**What the task asks**:
The required answer is an exact copy of every entry underneath.

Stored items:
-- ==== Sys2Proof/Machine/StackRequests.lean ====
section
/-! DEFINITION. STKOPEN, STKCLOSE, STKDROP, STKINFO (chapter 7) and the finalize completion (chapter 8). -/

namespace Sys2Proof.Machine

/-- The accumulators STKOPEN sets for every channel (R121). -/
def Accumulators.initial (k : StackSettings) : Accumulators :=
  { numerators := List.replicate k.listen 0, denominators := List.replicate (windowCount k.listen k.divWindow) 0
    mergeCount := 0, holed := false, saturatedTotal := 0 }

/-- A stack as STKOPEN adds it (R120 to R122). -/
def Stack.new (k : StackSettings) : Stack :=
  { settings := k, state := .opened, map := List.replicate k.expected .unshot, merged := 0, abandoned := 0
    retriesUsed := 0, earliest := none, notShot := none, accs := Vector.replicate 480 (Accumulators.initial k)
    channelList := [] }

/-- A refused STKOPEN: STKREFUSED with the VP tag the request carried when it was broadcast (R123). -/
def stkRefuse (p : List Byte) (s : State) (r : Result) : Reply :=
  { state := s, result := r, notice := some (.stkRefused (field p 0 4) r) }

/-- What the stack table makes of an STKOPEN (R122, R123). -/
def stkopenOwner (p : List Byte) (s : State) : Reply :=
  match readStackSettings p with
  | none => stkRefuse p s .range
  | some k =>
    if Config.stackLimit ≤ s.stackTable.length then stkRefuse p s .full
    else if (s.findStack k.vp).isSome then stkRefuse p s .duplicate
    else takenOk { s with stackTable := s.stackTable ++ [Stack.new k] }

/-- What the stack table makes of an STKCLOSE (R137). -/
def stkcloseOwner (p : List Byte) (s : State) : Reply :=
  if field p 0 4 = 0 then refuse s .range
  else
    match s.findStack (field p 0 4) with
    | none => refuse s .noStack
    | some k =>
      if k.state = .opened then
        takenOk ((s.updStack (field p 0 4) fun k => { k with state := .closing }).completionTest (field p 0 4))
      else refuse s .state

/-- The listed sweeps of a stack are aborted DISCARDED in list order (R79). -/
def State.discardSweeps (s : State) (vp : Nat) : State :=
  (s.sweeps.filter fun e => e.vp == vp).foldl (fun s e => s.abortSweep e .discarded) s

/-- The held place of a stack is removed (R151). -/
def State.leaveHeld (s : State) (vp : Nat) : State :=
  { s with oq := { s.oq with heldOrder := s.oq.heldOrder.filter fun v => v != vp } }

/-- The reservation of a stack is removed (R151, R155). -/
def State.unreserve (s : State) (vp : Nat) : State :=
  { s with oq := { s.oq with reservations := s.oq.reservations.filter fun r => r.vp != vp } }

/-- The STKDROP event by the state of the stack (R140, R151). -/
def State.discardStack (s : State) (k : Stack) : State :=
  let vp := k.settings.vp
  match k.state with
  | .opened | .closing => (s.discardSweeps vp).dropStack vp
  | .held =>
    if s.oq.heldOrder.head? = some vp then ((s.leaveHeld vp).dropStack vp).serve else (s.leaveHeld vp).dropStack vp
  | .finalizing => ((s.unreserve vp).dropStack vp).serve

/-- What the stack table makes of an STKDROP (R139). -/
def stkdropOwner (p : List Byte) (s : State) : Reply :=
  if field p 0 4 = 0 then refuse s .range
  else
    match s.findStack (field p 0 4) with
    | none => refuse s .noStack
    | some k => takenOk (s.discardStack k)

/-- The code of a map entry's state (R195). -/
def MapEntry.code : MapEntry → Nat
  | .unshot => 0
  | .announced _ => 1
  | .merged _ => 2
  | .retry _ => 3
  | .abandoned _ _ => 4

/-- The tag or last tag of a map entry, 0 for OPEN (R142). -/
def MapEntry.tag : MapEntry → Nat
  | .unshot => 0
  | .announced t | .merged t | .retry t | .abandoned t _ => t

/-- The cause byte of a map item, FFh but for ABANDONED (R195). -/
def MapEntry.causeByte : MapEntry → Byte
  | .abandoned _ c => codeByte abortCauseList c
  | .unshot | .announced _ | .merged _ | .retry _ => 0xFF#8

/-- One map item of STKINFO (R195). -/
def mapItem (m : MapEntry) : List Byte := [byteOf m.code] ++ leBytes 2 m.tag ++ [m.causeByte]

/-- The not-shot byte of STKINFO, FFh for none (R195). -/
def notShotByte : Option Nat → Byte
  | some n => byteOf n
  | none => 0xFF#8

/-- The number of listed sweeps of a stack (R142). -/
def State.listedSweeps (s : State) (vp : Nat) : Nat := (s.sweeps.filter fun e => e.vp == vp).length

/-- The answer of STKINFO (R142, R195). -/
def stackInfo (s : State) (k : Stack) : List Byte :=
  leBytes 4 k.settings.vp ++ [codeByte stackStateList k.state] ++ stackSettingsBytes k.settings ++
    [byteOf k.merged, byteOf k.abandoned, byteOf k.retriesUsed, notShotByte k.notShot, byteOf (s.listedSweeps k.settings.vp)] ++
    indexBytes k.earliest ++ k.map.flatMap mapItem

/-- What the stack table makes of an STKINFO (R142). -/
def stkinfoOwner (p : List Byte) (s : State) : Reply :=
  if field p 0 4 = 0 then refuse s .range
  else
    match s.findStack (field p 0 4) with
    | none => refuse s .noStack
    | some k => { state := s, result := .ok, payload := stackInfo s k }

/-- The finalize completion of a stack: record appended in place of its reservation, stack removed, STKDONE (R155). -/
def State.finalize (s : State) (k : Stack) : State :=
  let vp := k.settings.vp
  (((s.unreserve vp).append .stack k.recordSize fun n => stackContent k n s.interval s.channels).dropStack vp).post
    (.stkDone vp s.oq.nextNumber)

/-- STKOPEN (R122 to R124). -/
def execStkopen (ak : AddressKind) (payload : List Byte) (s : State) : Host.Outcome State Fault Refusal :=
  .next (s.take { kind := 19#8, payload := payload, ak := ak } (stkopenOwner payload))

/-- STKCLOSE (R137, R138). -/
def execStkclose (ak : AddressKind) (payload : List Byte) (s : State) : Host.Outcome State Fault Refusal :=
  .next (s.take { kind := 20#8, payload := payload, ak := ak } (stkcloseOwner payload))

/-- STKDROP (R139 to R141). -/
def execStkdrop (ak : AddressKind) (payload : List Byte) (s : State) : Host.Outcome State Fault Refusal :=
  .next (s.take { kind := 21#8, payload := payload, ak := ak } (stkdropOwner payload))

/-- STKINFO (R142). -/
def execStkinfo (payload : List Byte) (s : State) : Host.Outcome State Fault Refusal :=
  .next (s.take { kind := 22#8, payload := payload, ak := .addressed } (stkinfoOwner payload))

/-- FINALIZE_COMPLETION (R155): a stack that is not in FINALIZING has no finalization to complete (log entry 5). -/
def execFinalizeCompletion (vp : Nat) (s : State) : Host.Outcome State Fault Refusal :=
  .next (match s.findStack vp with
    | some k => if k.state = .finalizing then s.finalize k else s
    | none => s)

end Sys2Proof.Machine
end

**Result below**:
-- ==== Sys2Proof/Machine/StackRequests.lean ====
section
/-! DEFINITION. STKOPEN, STKCLOSE, STKDROP, STKINFO (chapter 7) and the finalize completion (chapter 8). -/

namespace Sys2Proof.Machine

/-- The accumulators STKOPEN sets for every channel (R121). -/
def Accumulators.initial (k : StackSettings) : Accumulators :=
  { numerators := List.replicate k.listen 0, denominators := List.replicate (windowCount k.listen k.divWindow) 0
    mergeCount := 0, holed := false, saturatedTotal := 0 }

/-- A stack as STKOPEN adds it (R120 to R122). -/
def Stack.new (k : StackSettings) : Stack :=
  { settings := k, state := .opened, map := List.replicate k.expected .unshot, merged := 0, abandoned := 0
    retriesUsed := 0, earliest := none, notShot := none, accs := Vector.replicate 480 (Accumulators.initial k)
    channelList := [] }

/-- A refused STKOPEN: STKREFUSED with the VP tag the request carried when it was broadcast (R123). -/
def stkRefuse (p : List Byte) (s : State) (r : Result) : Reply :=
  { state := s, result := r, notice := some (.stkRefused (field p 0 4) r) }

/-- What the stack table makes of an STKOPEN (R122, R123). -/
def stkopenOwner (p : List Byte) (s : State) : Reply :=
  match readStackSettings p with
  | none => stkRefuse p s .range
  | some k =>
    if Config.stackLimit ≤ s.stackTable.length then stkRefuse p s .full
    else if (s.findStack k.vp).isSome then stkRefuse p s .duplicate
    else takenOk { s with stackTable := s.stackTable ++ [Stack.new k] }

/-- What the stack table makes of an STKCLOSE (R137). -/
def stkcloseOwner (p : List Byte) (s : State) : Reply :=
  if field p 0 4 = 0 then refuse s .range
  else
    match s.findStack (field p 0 4) with
    | none => refuse s .noStack
    | some k =>
      if k.state = .opened then
        takenOk ((s.updStack (field p 0 4) fun k => { k with state := .closing }).completionTest (field p 0 4))
      else refuse s .state

/-- The listed sweeps of a stack are aborted DISCARDED in list order (R79). -/
def State.discardSweeps (s : State) (vp : Nat) : State :=
  (s.sweeps.filter fun e => e.vp == vp).foldl (fun s e => s.abortSweep e .discarded) s

/-- The held place of a stack is removed (R151). -/
def State.leaveHeld (s : State) (vp : Nat) : State :=
  { s with oq := { s.oq with heldOrder := s.oq.heldOrder.filter fun v => v != vp } }

/-- The reservation of a stack is removed (R151, R155). -/
def State.unreserve (s : State) (vp : Nat) : State :=
  { s with oq := { s.oq with reservations := s.oq.reservations.filter fun r => r.vp != vp } }

/-- The STKDROP event by the state of the stack (R140, R151). -/
def State.discardStack (s : State) (k : Stack) : State :=
  let vp := k.settings.vp
  match k.state with
  | .opened | .closing => (s.discardSweeps vp).dropStack vp
  | .held =>
    if s.oq.heldOrder.head? = some vp then ((s.leaveHeld vp).dropStack vp).serve else (s.leaveHeld vp).dropStack vp
  | .finalizing => ((s.unreserve vp).dropStack vp).serve

/-- What the stack table makes of an STKDROP (R139). -/
def stkdropOwner (p : List Byte) (s : State) : Reply :=
  if field p 0 4 = 0 then refuse s .range
  else
    match s.findStack (field p 0 4) with
    | none => refuse s .noStack
    | some k => takenOk (s.discardStack k)

/-- The code of a map entry's state (R195). -/
def MapEntry.code : MapEntry → Nat
  | .unshot => 0
  | .announced _ => 1
  | .merged _ => 2
  | .retry _ => 3
  | .abandoned _ _ => 4

/-- The tag or last tag of a map entry, 0 for OPEN (R142). -/
def MapEntry.tag : MapEntry → Nat
  | .unshot => 0
  | .announced t | .merged t | .retry t | .abandoned t _ => t

/-- The cause byte of a map item, FFh but for ABANDONED (R195). -/
def MapEntry.causeByte : MapEntry → Byte
  | .abandoned _ c => codeByte abortCauseList c
  | .unshot | .announced _ | .merged _ | .retry _ => 0xFF#8

/-- One map item of STKINFO (R195). -/
def mapItem (m : MapEntry) : List Byte := [byteOf m.code] ++ leBytes 2 m.tag ++ [m.causeByte]

/-- The not-shot byte of STKINFO, FFh for none (R195). -/
def notShotByte : Option Nat → Byte
  | some n => byteOf n
  | none => 0xFF#8

/-- The number of listed sweeps of a stack (R142). -/
def State.listedSweeps (s : State) (vp : Nat) : Nat := (s.sweeps.filter fun e => e.vp == vp).length

/-- The answer of STKINFO (R142, R195). -/
def stackInfo (s : State) (k : Stack) : List Byte :=
  leBytes 4 k.settings.vp ++ [codeByte stackStateList k.state] ++ stackSettingsBytes k.settings ++
    [byteOf k.merged, byteOf k.abandoned, byteOf k.retriesUsed, notShotByte k.notShot, byteOf (s.listedSweeps k.settings.vp)] ++
    indexBytes k.earliest ++ k.map.flatMap mapItem

/-- What the stack table makes of an STKINFO (R142). -/
def stkinfoOwner (p : List Byte) (s : State) : Reply :=
  if field p 0 4 = 0 then refuse s .range
  else
    match s.findStack (field p 0 4) with
    | none => refuse s .noStack
    | some k => { state := s, result := .ok, payload := stackInfo s k }

/-- The finalize completion of a stack: record appended in place of its reservation, stack removed, STKDONE (R155). -/
def State.finalize (s : State) (k : Stack) : State :=
  let vp := k.settings.vp
  (((s.unreserve vp).append .stack k.recordSize fun n => stackContent k n s.interval s.channels).dropStack vp).post
    (.stkDone vp s.oq.nextNumber)

/-- STKOPEN (R122 to R124). -/
def execStkopen (ak : AddressKind) (payload : List Byte) (s : State) : Host.Outcome State Fault Refusal :=
  .next (s.take { kind := 19#8, payload := payload, ak := ak } (stkopenOwner payload))

/-- STKCLOSE (R137, R138). -/
def execStkclose (ak : AddressKind) (payload : List Byte) (s : State) : Host.Outcome State Fault Refusal :=
  .next (s.take { kind := 20#8, payload := payload, ak := ak } (stkcloseOwner payload))

/-- STKDROP (R139 to R141). -/
def execStkdrop (ak : AddressKind) (payload : List Byte) (s : State) : Host.Outcome State Fault Refusal :=
  .next (s.take { kind := 21#8, payload := payload, ak := ak } (stkdropOwner payload))

/-- STKINFO (R142). -/
def execStkinfo (payload : List Byte) (s : State) : Host.Outcome State Fault Refusal :=
  .next (s.take { kind := 22#8, payload := payload, ak := .addressed } (stkinfoOwner payload))

/-- FINALIZE_COMPLETION (R155): a stack that is not in FINALIZING has no finalization to complete (log entry 5). -/
def execFinalizeCompletion (vp : Nat) (s : State) : Host.Outcome State Fault Refusal :=
  .next (match s.findStack vp with
    | some k => if k.state = .finalizing then s.finalize k else s
    | none => s)

end Sys2Proof.Machine
end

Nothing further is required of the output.